*** EXTRACTED ENTRIES Section Begins ***

/-! ## Scoreboard link (09) -/

/-- BOARD MESSAGE and BOARD REFRESH (R148, R149), and the frame that an enqueue begins where the line is idle, no gap runs and
the board is ready (R144, R145). An enqueue while a board with a BOARD_READY line is not ready, and no item was waiting,
starts the stall timer (R147); one that finds it running leaves it. That a frame begins when the command is over is the
model's choice (log 9). -/
def Obligations.MessagesAndRefreshesAreEnqueued : Prop :=
  ∀ (s : State) (tag : Byte) (line : Nat) (text : Text), Free s →
    (1 ≤ line → line ≤ 16 → (∀ b ∈ text, 0x20 ≤ b.toNat ∧ b.toNat ≤ 0x7E) →
      Completes (.boardMessage tag line text) .done .none [.diag] s fun t =>
        t.brd.messages = s.brd.messages.set (line - 1) (text.take 32) ∧ t.brd.subjects = s.brd.subjects
        ∧ (t.brd.sender.map BoardFrame.key = some { field := .message, line } ∨
            { field := .message, line } ∈ t.brd.queue.map BoardItem.key)
        ∧ t.brd.pacing = s.brd.pacing ∧ t.brd.ready = s.brd.ready ∧ t.brd.stalled = s.brd.stalled
        ∧ Frames [{ field := .message, line }] s t ∧ StallFollows s t
        ∧ (s.brd.ready = false → (lineOf s .boardReady).isSome = true → s.brd.stalled = false →
            (s.brd.queue = [] → s.brd.stallTimer = none → t.brd.stallTimer = some 10000)
            ∧ ∀ n, s.brd.stallTimer = some n → t.brd.stallTimer = some n)
        ∧ (MessagesOk s → s.brd.queue = [] → s.brd.sender = none → s.brd.pacing = none → s.brd.ready = true →
            t.brd.queue = [] ∧ t.brd.sender = some { key := { field := .message, line }, text := text.take 32 })
        ∧ LinkKept s t ∧ (Room 1 s → t.diag = s.diag ∧ Sends [] s t))
    ∧ (line = 0 ∨ 16 < line ∨ (∃ b ∈ text, b.toNat < 0x20 ∨ 0x7E < b.toNat) → Refuses (.boardMessage tag line text) .range s)
    ∧ (Completes (.boardRefresh tag) .done .none [.diag] s fun t =>
        t.brd.subjects = s.brd.subjects ∧ LinkKept s t
          ∧ Boards (refreshKeys s.brd.messages) s t
          ∧ (Room (refreshKeys s.brd.messages).length s → t.diag = s.diag ∧ Sends [] s t))
    ∧ (MessagesOk s → refreshKeys s.brd.messages =
        [key .light, key .countdown, key .jumper, key .gate, key .wind, key .speed, key .distance, key .marks, key .points,
          key .rank]
        ++ ((List.range 16).filter fun n => s.brd.messages[n]? ≠ some []).map (fun n => { field := .message, line := n + 1 })
        ++ [10, 9, 8, 7, 6, 5, 4, 3, 2, 1].map fun n => { field := .top, line := n })

/-- The board line (R145, R146, R147), and the texts of its items (R143). That a frame begins when the command is over is the
model's choice (log 9). -/
def Obligations.TheBoardLineIsPacedAndWatched : Prop :=
  ∀ (s : State) (k : Nat),
    (∀ f, s.brd.sender = some f → Happens .boardFrameEnd [.diag] s fun t =>
      t.brd.sender = none ∧ t.brd.pacing = some s.prof.profile.hill.pacing ∧ t.brd.queue = s.brd.queue
        ∧ t.brd.ready = s.brd.ready ∧ t.brd.stalled = s.brd.stalled ∧ t.brd.messages = s.brd.messages
        ∧ t.brd.subjects = s.brd.subjects ∧ StallFollows s t ∧ t.diag = counted .boardFrame s ∧ LinkKept s t
        ∧ Sends (overflows .boardFrame s) s t)
    ∧ (Happens .pacingExpiry [] s fun t =>
        t.brd.pacing = none ∧ t.brd.ready = s.brd.ready ∧ t.brd.stalled = s.brd.stalled ∧ t.brd.messages = s.brd.messages
          ∧ t.brd.subjects = s.brd.subjects ∧ Frames [] s t ∧ StallFollows s t ∧ LinkKept s t ∧ Sends [] s t)
    ∧ (∀ f, s.brd.sender = some f → Happens .pacingExpiry [] s fun t =>
        t.brd.pacing = none ∧ t.brd.sender = some f ∧ t.brd.queue = s.brd.queue ∧ LinkKept s t ∧ Sends [] s t)
    ∧ (∀ i rest, s.brd.sender = none → s.brd.ready = true → sendOrder s.brd.queue = i :: rest →
      Happens .pacingExpiry [] s fun t =>
        t.brd.pacing = none ∧ t.brd.queue = s.brd.queue.erase i
          ∧ t.brd.sender = some { key := i.key, text := itemText s i } ∧ LinkKept s t ∧ Sends [] s t)
    ∧ (∀ n, lineOf s .boardReady = some n → Happens (.boardReadyChange true) [.fld] s fun t =>
        t.brd.ready = true ∧ t.brd.stalled = false ∧ t.brd.stallTimer = none ∧ t.brd.pacing = s.brd.pacing
          ∧ t.brd.messages = s.brd.messages ∧ t.brd.subjects = s.brd.subjects ∧ Frames [] s t ∧ LinkKept s t
          ∧ Sends (if s.brd.stalled then [.boardResumed s.brd.queue.length] else []) s t)
    ∧ (∀ n, lineOf s .boardReady = some n → Happens (.boardReadyChange false) [.fld] s fun t =>
        t.brd.ready = false ∧ t.brd.stalled = s.brd.stalled ∧ t.brd.queue = s.brd.queue ∧ t.brd.sender = s.brd.sender
          ∧ (s.brd.queue ≠ [] → s.brd.stallTimer = none → s.brd.stalled = false → t.brd.stallTimer = some 10000)
          ∧ (s.brd.queue = [] → t.brd.stallTimer = none) ∧ StallFollows s t
          ∧ t.brd.pacing = s.brd.pacing ∧ t.brd.messages = s.brd.messages ∧ t.brd.subjects = s.brd.subjects
          ∧ LinkKept s t ∧ Sends [] s t)
    ∧ (s.brd.stallTimer = some k → s.brd.ready = false → Happens .stallTimerExpiry [.diag] s fun t =>
        t.brd.stalled = true ∧ t.brd.stallTimer = none ∧ t.brd.queue = s.brd.queue
          ∧ t.diag = reported .boardStall s.brd.queue.length s ∧ LinkKept s t
          ∧ Sends [.boardStall s.brd.queue.length] s t)
    ∧ (∀ key, itemText s { key, blank := true } = [] ∧ itemText s { key, blank := false } = (keyText s key).take 32)
    ∧ ItemTexts s
    ∧ (∀ q : List BoardItem,
        let urgent := fun i : BoardItem => i.key.field == .light || i.key.field == .countdown
        let background := fun i : BoardItem => i.key.field == .top
        sendOrder q = q.filter urgent ++ q.filter (fun i => !urgent i && !background i) ++ q.filter background)

/-! ## Clock, notices, counters and restart (10) -/

/-- SET CLOCK, SET NOTICES, SELECT COUNTER and a kind not in the request table (R155, R158, R159, R162); SET LINK waits for
the last byte of its reply (R153), and a partial frame is then discarded, also where only the break setting changes (log 39,
DEDUCED). -/
def Obligations.LinkSettingsAreTaken : Prop :=
  (∀ (s : State) (tag kind : Byte) (time : Nat) (mask : BitVec 16), Free s →
     (time ≤ 86399999 → Completes (.setClock tag time) .done .none [] s fun t =>
       t.link.clock = time ∧ t.link.clockSet = true ∧ t.link.mask = s.link.mask ∧ Boards [] s t ∧ Sends [] s t)
     ∧ (86399999 < time → Refuses (.setClock tag time) .range s)
     ∧ (Completes (.setNotices tag mask) .done .none [] s fun t =>
         t.link.mask = mask ∧ t.link.clock = s.link.clock ∧ Boards [] s t ∧ outgoing t.link = outgoing (startTx s).link)
     ∧ (∀ n k q, 1 < n ∨ 15 < k ∨ 1 < q → Refuses (.selectCounter tag n k q) .range s)
     ∧ (∀ n k q c, counterKinds[k]? = some c → q ≤ 1 →
       (n = 0 → Completes (.selectCounter tag n k q) .done .none [.diag] s fun t =>
         t.diag = { s.diag with counter0 := { kind := c, openOnly := q == 1, value := 0 } } ∧ Quiet s t)
       ∧ (n = 1 → Completes (.selectCounter tag n k q) .done .none [.diag] s fun t =>
         t.diag = { s.diag with counter1 := { kind := c, openOnly := q == 1, value := 0 } } ∧ Quiet s t)
       ∧ (1 < n → Refuses (.selectCounter tag n k q) .range s))
     ∧ (Refuses (.unknownKind tag kind) .unknown s))
  ∧ (∀ (s : State) (tag : Byte) (rate setting : Nat), Free s →
     (rate ≤ 3 → setting ≤ 1 → Completes (.setLink tag rate setting) .done .none [] s fun t => Quiet s t
       ∧ t.link.inHand = some { kind := 0x7A, tag, change := some (rate, setting == 1) })
     ∧ (3 < rate ∨ 1 < setting → Refuses (.setLink tag rate setting) .range s))
  ∧ (∀ (s : State) (r : Reply) (status : Byte) (h : InHand) (rate : Nat) (brk : Bool), s.link.tx = .reply r status →
     s.link.inHand = some h → h.change = some (rate, brk) → s.link.buffer = [] →
     Happens .replySent [.diag] s fun t =>
       t.link.rate = rate ∧ t.link.brk = brk ∧ t.link.inHand = none ∧ Boards [] s t
         ∧ (s.link.asm = [] ∨ (rate = s.link.rate ∧ brk = s.link.brk) → t.link.asm = s.link.asm ∧ t.diag = s.diag)
         ∧ (s.link.asm ≠ [] → rate ≠ s.link.rate ∨ brk ≠ s.link.brk → t.link.asm = [] ∧ t.diag = counted .linkBad s))

/-- RESTART (R164): what each block holds afterwards, the blank items of the board (R151), the LIGHT notice where the light
becomes DARK (R59), and the notices that wait, which stay in the queue. That the notice carries no attempt number is read from
the order of the rules, by which the attempts are gone by then (log 36, DEDUCED); that the stall timer starts where the refill
finds the board not ready is the model's choice (log 45). There are sixteen message lines in every state that a run reaches
(QueuesKeepTheirCapacities). That on an idle, ready line the first frame is LIGHT and shows DARK rests on two choices of the
model: a frame begins when the command is over (log 9), and the light goes DARK after the board queue is refilled (log 14). -/
def Obligations.RestartKeepsTheProfileAndTheLines : Prop :=
  ∀ (s : State) (tag : Byte), Free s → MessagesOk s →
    Completes (.restart tag) .done .none [.cst, .stc, .gate, .meas, .scr, .wln, .diag] s fun t =>
      t.cst = cstReset ∧ t.stc = stcReset ∧ t.scr.ranking = [] ∧ t.wln = { s.wln with window := none }
      ∧ t.meas = { s.meas with trap := .off, trapAttempt := none, interval := 0, trapTimer := none, markLimit := none,
                               waits := [] }
      ∧ (s.gate.state.motion = true → t.gate.state = .unknown ∧ t.gate.current = none)
      ∧ (s.gate.state.motion = false → t.gate.state = s.gate.state ∧ t.gate.current = s.gate.current)
      ∧ t.gate.jury = s.gate.jury ∧ t.gate.reference = none ∧ t.gate.target = none ∧ t.gate.stepTimer = none
      ∧ t.gate.settleTimer = none ∧ t.gate.homeTimer = none ∧ t.gate.returnWaiting = false
      ∧ t.brd.messages = List.replicate 16 [] ∧ t.brd.subjects = noSubjects ∧ t.brd.pacing = s.brd.pacing
      ∧ t.brd.ready = s.brd.ready ∧ t.brd.stalled = s.brd.stalled ∧ StallFollows s t
      ∧ (∃ more, outgoing t.link = outgoing s.link ++ more)
      ∧ ((refreshKeys s.brd.messages).length ≤ 32 →
          t.diag = s.diag ∧ Sends (if s.stc.light = .dark then [] else [.light s.stc.light .dark none]) s t)
      ∧ (s.brd.sender ≠ none ∨ s.brd.pacing ≠ none ∨ s.brd.ready = false →
          t.brd.queue = restartQueue s ∧ t.brd.sender = s.brd.sender)
      ∧ (s.brd.sender = none → s.brd.pacing = none → s.brd.ready = true →
          t.brd.queue = (restartQueue s).tail
            ∧ t.brd.sender = some { key := key .light,
                                    text := if s.stc.light = .dark then [] else ascii ['D', 'A', 'R', 'K'] })
      ∧ (s.brd.messages = List.replicate 16 [] → s.stc.light = .dark →
          restartQueue s = (singleKeys ++ topKeys).map fun k => { key := k, blank := true })
      ∧ t.link.attemptCursor = cursorReset ∧ t.link.rankCursor = cursorReset ∧ t.link.clock = s.link.clock
      ∧ t.link.mask = s.link.mask ∧ t.link.rate = s.link.rate ∧ t.link.buffer = s.link.buffer
end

*** EXTRACTED ENTRIES Section Ends ***

From the entries, report every line in which the string "restartQueue" occurs.

# EXERCISE ANSWER
          t.brd.queue = restartQueue s ∧ t.brd.sender = s.brd.sender)
          t.brd.queue = (restartQueue s).tail
          restartQueue s = (singleKeys ++ topKeys).map fun k => { key := k, blank := true })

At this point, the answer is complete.